В кухню заглядывает отец.
— Да, Рива. Я вижу, сегодня ты опять взяла верх.
— Что ты понимаешь? — отмахивается она. — Готовые вареники ты любишь? А посмотри на эту сметану — масло, а не сметана. Ее можно мазать на хлеб. А этот кусочек творога! Желтый, как желток!..
…Теплые стены родного дома. С улицы или со двора они всегда были до самой крыши чисто выбелены и отливали голубизной. Только внизу, у отмостков, их опоясывал иссиня-черный смоляной кант. Внутри хорошо отштукатуренные стены покрывал трафарет. Две комнатки — ив каждой свой узор. В той, что побольше, куда попадали через деревянную застекленную веранду (ее так и называли «стекляшкой»), на зеленом фоне сверху донизу мелькали маленькие серебряные деревья с узкими заостренными листиками. Во второй — на розовых стенах расселись золотые птички. Местами, где известка немного осыпалась, проглядывал другой, старый трафарет, и как трудно было мне удержаться и не отколупнуть ногтем еще немного штукатурки, чтобы увидеть, что́ же там было нарисовано раньше.
Двойные рамы были затянуты белыми крахмальными занавесками. На ночь окна изнутри закрывались ставнями (отец рассказывал, что этот обычай в еврейских домах завелся со времен южнорусских погромов). В конце осени, когда заряжали долгие серые дожди, мама закладывала окна старыми чистыми тряпками, потом покрывала их узкими полосками ваты и водружала между рамами по два айвовых плода.

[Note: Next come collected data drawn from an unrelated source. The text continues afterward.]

-- ==== Sys2Proof/Machine/Numeral.lean ====
section
/-! DEFINITION. Decimal text: the numeric token that an image record (R242) and an assembler operand (R178) share, and
the decimal string the assembler writes (R188). -/

namespace Sys2Proof.Machine

/-- A decimal digit character, `0` to `9` (notes/assumptions/14.md). -/
def isDecimalDigit (c : Char) : Bool := decide (48 ≤ c.toNat) && decide (c.toNat ≤ 57)

/-- The value of the digits read so far, carried on over the rest; none at the first character that is no digit. -/
def digitsFrom (acc : Nat) : Token → Option Nat
  | [] => some acc
  | c :: cs => if isDecimalDigit c then digitsFrom (10 * acc + (c.toNat - 48)) cs else none

/-- R179: "one or more decimal digits (no sign)", with their base-10 value. -/
def parseDigits : Token → Option Nat
  | [] => none
  | c :: cs => digitsFrom 0 (c :: cs)

/-- R178, R242: "an optional `+` or `-` followed by one or more decimal digits and nothing else". -/
def parseNumeral : Token → Option Int
  | [] => none
  | c :: cs =>
    if c = '-' then (parseDigits cs).map (fun n : Nat => -(n : Int))
    else if c = '+' then (parseDigits cs).map (fun n : Nat => (n : Int))
    else (parseDigits (c :: cs)).map (fun n : Nat => (n : Int))

/-- The numbers a 32-bit Word can hold as a signed integer: `[-2^31, 2^31 - 1]` (R185, R242). -/
def fitsSigned32 (v : Int) : Bool := decide (-2147483648 ≤ v) && decide (v ≤ 2147483647)

/-- The decimal digits of `n`, most significant first, put before `acc`; `fuel` bounds their number. -/
def renderDigits : Nat → Nat → Token → Token
  | 0, _, acc => acc
  | fuel + 1, n, acc =>
    if n < 10 then Char.ofNat (48 + n) :: acc else renderDigits fuel (n / 10) (Char.ofNat (48 + n % 10) :: acc)

/-- R188: the decimal string of an integer: `-` only where it is negative, no `+`, no leading zero
(notes/assumptions/15.md). -/
def renderDecimal (v : Int) : Token :=
  if v < 0 then '-' :: renderDigits (v.natAbs + 1) v.natAbs [] else renderDigits (v.natAbs + 1) v.natAbs []

end Sys2Proof.Machine
end

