-- ==== Sys2Proof/Certificates/Slice0/Obligations.lean ====
section
/-! DEFINITION. The statements for the provers, from the numbered rules of spec/. A statement about `exec` is about the
instruction BODY: its state `s` has already advanced, so `s.pc` is the address of the instruction plus 1 (R103). -/

open Sys2Proof Sys2Proof.Machine

/-! ### Encoding -/

/-- R85 (its I-type and J-type sentence is derived in the spec), and R82 for the two instructions without operands:
encoding and then decoding gives every operand back, for all instructions and all operands (`destReg = 0` too). -/
def Obligations.DecodeInvertsEncode : Prop := ∀ i : Instr, decode (encode i) = i

/-- R82, R84, R186: encoding what was decoded gives the Word with its ignored bits cleared, and no other change. The
masks are written out; the instruction's shape picks the mask. -/
def Obligations.EncodeOfDecodeClearsOnlyIgnoredBits : Prop :=
  ∀ w : Word,
    match decode w with
    | .add _ _ _ => encode (decode w) = w &&& 0x01FF0007#32
    | .nor _ _ _ => encode (decode w) = w &&& 0x01FF0007#32
    | .lw _ _ _ => encode (decode w) = w &&& 0x01FFFFFF#32
    | .sw _ _ _ => encode (decode w) = w &&& 0x01FFFFFF#32
    | .beq _ _ _ => encode (decode w) = w &&& 0x01FFFFFF#32
    | .jalr _ _ => encode (decode w) = w &&& 0x01FF0000#32
    | .halt => encode (decode w) = w &&& 0x01C00000#32
    | .noop => encode (decode w) = w &&& 0x01C00000#32

/-- R82: a Word with any value in the bits its format does not use executes exactly as the Word with zeros there; and
the encoding of an instruction has zeros there. -/
def Obligations.IgnoredBitsHaveNoEffect : Prop :=
  (∀ (w : Word) (s : State), exec (decode (w &&& 0x01FFFFFF#32)) s = exec (decode w) s) ∧
  (∀ (w : Word) (s : State), w &&& 0x01C00000#32 = 0x00000000#32 ∨ w &&& 0x01C00000#32 = 0x00400000#32 →
    exec (decode (w &&& 0x01FF0007#32)) s = exec (decode w) s) ∧
  (∀ (w : Word) (s : State), w &&& 0x01C00000#32 = 0x01400000#32 →
    exec (decode (w &&& 0x01FF0000#32)) s = exec (decode w) s) ∧
  (∀ (w : Word) (s : State), w &&& 0x01C00000#32 = 0x01800000#32 ∨ w &&& 0x01C00000#32 = 0x01C00000#32 →
    exec (decode (w &&& 0x01C00000#32)) s = exec (decode w) s) ∧
  (∀ i : Instr, encode i &&& ~~~i.decodedBits = 0#32)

Зимой, когда я часто лежал с простудами, окна неудержимо влекли меня к себе. Я садился на подоконник и слезящимися глазами смотрел на улицу. В такие дни мне казалось, что болезнь будет тянуться долго-долго, без конца, и что я так и умру на подоконнике. В считанные секунды я представлял себе, как все это случится: все будут плакать, убиваться, вспоминать, какой я был хороший мальчик, потом выкопают глубокую яму в мерзлой красноватой земле, на том же кладбище, где лежат мои дедушка и бабушка, и в эту яму меня опустят… И вдруг — две прекрасные золотые айвы. Мое нёбо уже ощущало терпкую сочность плода, рот наполнялся слюной, и черные мысли улетучивались в одно мгновение.
Соскочив с подоконника, я летел на кухню.
— Ой, как айвы захотелось…
— Где я тебе посреди зимы возьму айву? — удивлялась мама, возясь у керогаза. — Айвового варенья — пожалуйста.
— Ну, а те… — я показываю в сторону окна. — Те разве не настоящие?
Мама вытирала руки о свой ситцевый передник, наклонялась ко мне и губами касалась моего лба: проверяла, нет ли температуры.
— Ох, и лакомка ты у меня! Ну, идем, идем уже…
Сколько я себя помню, мебель в нашем доме никогда не менялась и даже не переставлялась. Посреди большой комнаты, точно под люстрой, свисавшей с потолка тремя матовыми лилиями, стоял квадратный стол. Когда приходили гости, стол раздвигался. Вокруг него теснились шесть стульев, которые как бы терлись своими спинками о край стола. Так маленькие дети, привстав на цыпочки, тянутся увидать то, что запросто видят взрослые.
У стены громоздился тяжелый точеный буфет. Со слов мамы я знал, что буфет этот подарил отцу к свадьбе доктор Науменко.
— Какой был человек! — вздыхала мама всякий раз, когда вытирала с буфета пыль и расставляла на нем по росту слоников из цветного стекла. — Он уже давно на том свете. А сколько людей спас в гетто! Ой, господи! Наша жизнь — что молния в небе…
Другая стена была завешена груботканым молдавским ковром. Он изображал молодую, с четырехугольным лицом цыганку: из-под пестрой юбки торчат короткие ноги в алых сапожках, в руке — красная роза. Цветок намного больше цыганкиной головы и похож скорее на подсолнух. Под ковром нежилась широкая тахта, на которой спали мои родители. Днем ее застилали темно-вишневым плюшевым покрывалом — единственной вещью, которая случайно уцелела у мамы еще с довоенного времени.